Task:
Reproduce the opening lines of the records exactly, please, stopping after the line that contains "Sys2Proof.Machine.execBsGetbits n s".

Segment Open

-- ==== Sys2Proof/Machine/Dispatch.lean ====
section
/-! DEFINITION. The dispatch of the 24 commands to their meanings, one arm each (30_encoding.md R85). -/

namespace Sys2Proof.Machine

def exec (i : Instr) (s : State) : Host.Outcome State Fault Refusal :=
  match i with
  | .bsBind dir => Sys2Proof.Machine.execBsBind dir s
  | .bsGetbits n => Sys2Proof.Machine.execBsGetbits n s
  | .bsPutbits n value => Sys2Proof.Machine.execBsPutbits n value s
  | .bsAlign => Sys2Proof.Machine.execBsAlign s
  | .bsFlush => Sys2Proof.Machine.execBsFlush s
  | .bsClose => Sys2Proof.Machine.execBsClose s
  | .bsSetLimit limit => Sys2Proof.Machine.execBsSetLimit limit s
  | .bsClearLimit => Sys2Proof.Machine.execBsClearLimit s
  | .bsClearError => Sys2Proof.Machine.execBsClearError s
  | .bsStatus => Sys2Proof.Machine.execBsStatus s
  | .bsGetLimit => Sys2Proof.Machine.execBsGetLimit s
  | .ctxInit c one total maxf adaptive => Sys2Proof.Machine.execCtxInit c one total maxf adaptive s
  | .ctxRead c => Sys2Proof.Machine.execCtxRead c s
  | .ctxReadCfg c => Sys2Proof.Machine.execCtxReadCfg c s
  | .acInit => Sys2Proof.Machine.execAcInit s
  | .encStart => Sys2Proof.Machine.execEncStart s
  | .encRegular c bit => Sys2Proof.Machine.execEncRegular c bit s
  | .encBypass bit => Sys2Proof.Machine.execEncBypass bit s
  | .encTerminate => Sys2Proof.Machine.execEncTerminate s
  | .decStart => Sys2Proof.Machine.execDecStart s
  | .decRegular c => Sys2Proof.Machine.execDecRegular c s
  | .decBypass => Sys2Proof.Machine.execDecBypass s
  | .decTerminate => Sys2Proof.Machine.execDecTerminate s
  | .acStatus => Sys2Proof.Machine.execAcStatus s

end Sys2Proof.Machine
end

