/-- R121, R131, R65, R147: with the bits there, BS_GETBITS returns the next n unread bits, most significant first, and
consumes exactly these, reading max(0, ceil((n - COUNT)/8)) bytes; LIMIT, where armed, drops by n; nothing else changes. -/
def Obligations.GetbitsReturnsTheNextBits : Prop :=
  ∀ (n : Nat) (s : State), 1 ≤ n → n ≤ 31 → s.bs.mode = .reader → s.ac.state ≠ .started → s.bs.Wf → s.bs.err = none →
    (s.bs.limitEn = true → n ≤ s.bs.limit.toNat) → n ≤ s.stream.unread.length →
    s.chan.Reliable ((n + 7 - s.bs.count.toNat) / 8) →
    ∃ t, exec (.bsGetbits n) s = .next t ∧ t.resp = some (okWith (bitsNat (s.stream.unread.take n))) ∧
      t.stream.unread = s.stream.unread.drop n ∧
      t.chan.inpos = s.chan.inpos + (n + 7 - s.bs.count.toNat) / 8 ∧
      t.bs.count.toNat = s.bs.count.toNat + 8 * ((n + 7 - s.bs.count.toNat) / 8) - n ∧
      t.bs.limit.toNat = (if s.bs.limitEn then s.bs.limit.toNat - n else s.bs.limit.toNat) ∧
      t = { s with
        bs := { s.bs with buf := t.bs.buf, count := t.bs.count, limit := t.bs.limit }
        chan := { s.chan with inpos := t.chan.inpos, draws := t.chan.draws, drawn := t.chan.drawn }
        resp := t.resp }

/-- R121 (partial failure), R242: with fewer than n bits left, BS_GETBITS returns IoExhausted; the bits it took are lost,
COUNT is 0, every input byte is consumed, ERR holds the kind and LIMIT is not decremented. -/
def Obligations.GetbitsPastTheEndLosesTheBitsTaken : Prop :=
  ∀ (n : Nat) (s : State), 1 ≤ n → n ≤ 31 → s.bs.mode = .reader → s.ac.state ≠ .started → s.bs.Wf → s.chan.Wf →
    s.bs.err = none → (s.bs.limitEn = true → n ≤ s.bs.limit.toNat) → s.stream.unread.length < n →
    s.chan.Reliable (s.chan.input.length - s.chan.inpos + 1) →
    ∃ t, exec (.bsGetbits n) s = .next t ∧ t.resp = some ⟨.ioExhausted, 0⟩ ∧
      t.bs = { s.bs with buf := t.bs.buf, count := 0, err := some .ioExhausted } ∧
      t.chan.inpos = s.chan.input.length ∧
      t = { s with
        bs := t.bs, chan := { s.chan with inpos := t.chan.inpos, draws := t.chan.draws, drawn := t.chan.drawn }, resp := t.resp }

/-- R63, R121 (partial failure), R243: when ChanRead `j` of a BS_GETBITS is the first to fail (the first, second, third or
fourth), the status is IoFailure; the failed read consumes no byte, the `j` bytes before it stay consumed and their bits are
lost; COUNT is 0, BUF is the last byte read (unchanged where there is none), ERR holds the kind and LIMIT is not decremented;
nothing else changes. -/
def Obligations.FailedReadConsumesNoByte : Prop :=
  ∀ (n j : Nat) (s : State), 1 ≤ n → n ≤ 31 → s.bs.mode = .reader → s.ac.state ≠ .started → s.bs.Wf → s.bs.err = none →
    (s.bs.limitEn = true → n ≤ s.bs.limit.toNat) → j < (n + 7 - s.bs.count.toNat) / 8 →
    j ≤ s.chan.input.length - s.chan.inpos → s.chan.Reliable j → s.chan.drawAt j = true →
    exec (.bsGetbits n) s = .next { s with
      bs := { s.bs with
        buf := ((s.chan.input.drop s.chan.inpos).take j).getLast?.getD s.bs.buf, count := 0, err := some .ioFailure }
      chan := { s.chan with
        inpos := s.chan.inpos + j, draws := s.chan.draws.drop (j + 1), drawn := s.chan.drawn + (j + 1) }
      resp := some ⟨.ioFailure, 0⟩ }

/-- R122, R132, R65, R147: BS_PUTBITS appends the n bits of the value, most significant first, and gives
floor((n + 8 - COUNT)/8) bytes to the channel; LIMIT, where armed, drops by n; nothing else changes. -/
def Obligations.PutbitsAppendsTheBits : Prop :=
  ∀ (n : Nat) (value : Word) (s : State), 1 ≤ n → n ≤ 31 → value.toNat < 2 ^ n → s.bs.mode = .writer →
    s.ac.state ≠ .started → s.bs.Wf → s.bs.err = none → (s.bs.limitEn = true → n ≤ s.bs.limit.toNat) →
    s.chan.Reliable ((n + 8 - s.bs.count.toNat) / 8) →
    ∃ t, exec (.bsPutbits n value) s = .next t ∧ t.resp = some ⟨.ok, 0⟩ ∧
      t.stream.written = s.stream.written ++ lowBits n value.toNat ∧ s.chan.output <+: t.chan.output ∧
      t.chan.output.length = s.chan.output.length + (n + 8 - s.bs.count.toNat) / 8 ∧ t.bs.Wf ∧
      t.bs.limit.toNat = (if s.bs.limitEn then s.bs.limit.toNat - n else s.bs.limit.toNat) ∧
      t = { s with
        bs := { s.bs with buf := t.bs.buf, count := t.bs.count, limit := t.bs.limit }
        chan := { s.chan with output := t.chan.output, draws := t.chan.draws, drawn := t.chan.drawn }
        resp := t.resp }

/-- R64, R122 (partial failure), R243: when ChanWrite `j` of a BS_PUTBITS is the first to fail (the first, second, third or
fourth), the status is IoFailure; the `j` bytes completed before it stay in OUT, they are the next bits put, and the failed
byte is lost with the bits after it; BUF = 0 and COUNT = 8, ERR holds the kind, and LIMIT is not decremented; nothing else
changes. -/
def Obligations.FailedWriteLosesTheByte : Prop :=
  ∀ (n j : Nat) (value : Word) (s : State), 1 ≤ n → n ≤ 31 → value.toNat < 2 ^ n → s.bs.mode = .writer →
    s.ac.state ≠ .started → s.bs.Wf → s.bs.err = none → (s.bs.limitEn = true → n ≤ s.bs.limit.toNat) →
    j < (n + 8 - s.bs.count.toNat) / 8 → s.chan.Reliable j → s.chan.drawAt j = true →
    ∃ t, exec (.bsPutbits n value) s = .next t ∧ t.resp = some ⟨.ioFailure, 0⟩ ∧ s.chan.output <+: t.chan.output ∧
      t.chan.output.length = s.chan.output.length + j ∧
      t.chan.output.flatMap byteBits =
        (s.stream.written ++ lowBits n value.toNat).take (8 * (s.chan.output.length + j)) ∧
      t = { s with
        bs := { s.bs with buf := 0, count := 8, err := some .ioFailure }
        chan := { s.chan with
          output := t.chan.output, draws := s.chan.draws.drop (j + 1), drawn := s.chan.drawn + (j + 1) }
        resp := t.resp }

/-- R120, R244: a get or put of more bits than the armed LIMIT is rejected whole with LimitExceeded: no bit moves, LIMIT is
unchanged, and the rejection is sticky. -/
def Obligations.LimitRejectsTheWholeTransfer : Prop :=
  ∀ (i : Instr) (n : Nat) (s : State), (i = .bsGetbits n ∨ ∃ value, i = .bsPutbits n value) → ¬ BadStateWhen i s →
    ¬ BadArgumentWhen i s → s.bs.err = none → s.bs.limitEn = true → s.bs.limit.toNat < n →
    exec i s = .next { s with bs := { s.bs with err := some .limitExceeded }, resp := some ⟨.limitExceeded, 0⟩ }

Segment Closed

Exercise output:
-- ==== Sys2Proof/Machine/Dispatch.lean ====
section
/-! DEFINITION. The dispatch of the 24 commands to their meanings, one arm each (30_encoding.md R85). -/

namespace Sys2Proof.Machine

def exec (i : Instr) (s : State) : Host.Outcome State Fault Refusal :=
  match i with
  | .bsBind dir => Sys2Proof.Machine.execBsBind dir s
  | .bsGetbits n => Sys2Proof.Machine.execBsGetbits n s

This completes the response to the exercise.